Analysis: Apple’s results get thumbs up

Apple’s iPhone sales are still falling but Tim Cook is taking an upbeat view

Apple's iPhone sales may have fallen for the second quarter in a row, but chief executive Tim Cook remained reasonably upbeat.

The flagship smartphone sold more than 40 million units in the third quarter of Apple’s fiscal year. Although it was a decline of 15 per cent, analysts had been predicting a drop in sales of up to 20 per cent, meaning Mr Cook and his team came out of the earnings release with a position that looked a bit more solid.

The firm's revenue was right in the target range Apple had issued in April, and although the number of iPads being sold was down, the amount of revenue the tablet generated in the last quarter was higher thanks to the more expensive iPad Pro models. Second-quarter revenue fell almost 15 per cent to $42.36 billion (€38.55 billion). Net profit fell 27 per cent to $7.8 billion (€7.10 billion) in the quarter.

Apple’s business in China was better than the figures implied, Mr Cook told an earnings call, with Apple facing a tough comparative period in 2015, when sales rose more than 112 per cent. Its iPhone install base there has grown around 34 per cent in the last year, and in the first nine months of the year, revenue from the greater China area was in the region of $40 billion.

READ MORE

Apple has just opened its 41st retail store in the greater China area, and it doesn’t plan on giving up without a fight.

It can’t afford to. China has been a significant market for the company, racking up some serious growth figures, and although things have started to slow down a bit, it still presents a good opportunity. Markets in the US and Western Europe are saturated, so Apple has been turning to China and trying to crack India instead.

But it was the services business that came in for some heavy praise.

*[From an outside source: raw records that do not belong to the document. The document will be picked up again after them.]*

-- ==== Sys2Proof/Laws/Operands.lean ====
section
/-! SUPPORT. The operand forms of the syntax against the addressing-mode resolver over the bytes. -/

namespace Sys2Proof.Machine

/-- The resolver on a well-formed form's own fields and bytes gives the form's operand (spec/41_mov_rm_reg.md R101 to R105). -/
theorem resolve_of_form (w : Bit) (x : RmForm) (h : x.wellFormed = true) :
    resolve w x.modBits x.rmBits x.encodeExtra = rmOperand w x := by
  cases x with
  | reg => rfl
  | base rm =>
    have : rm ≠ 6#3 := by simpa [RmForm.wellFormed] using h
    simp [resolve, RmForm.modBits, RmForm.rmBits, rmOperand, this]
  | direct a => simp [resolve, RmForm.modBits, RmForm.rmBits, rmOperand, RmForm.encodeExtra, extByte]
  | baseDisp8 => rfl
  | baseDisp16 => simp [resolve, RmForm.modBits, RmForm.rmBits, rmOperand, RmForm.encodeExtra, extByte]

@[simp] theorem zext16_toNat (b : Byte) : (zext16 b).toNat = b.toNat := by
  have := b.isLt
  simp only [zext16, BitVec.toNat_setWidth]
  omega

end Sys2Proof.Machine
end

Revenue in this part of the business, which includes the App Store, Apple Pay, iCloud storage and Apple Music, is up 19 per cent to almost $6 billion, a long way off the revenue generated by the iPhone, but nothing to be sniffed at either.

Mr Cook was certainly painting a rosy picture, saying the it would be the size of a Fortune 100 company by 2017.

Analysts are already looking ahead to the impact that the iPhone 7 - or whatever it ends up being when Apple holds its now-expected phone launch in September - may have on the company, in the hole that it will persuade some of the handset holdouts to start spending on hardware again.

How successful it will be soon become evident.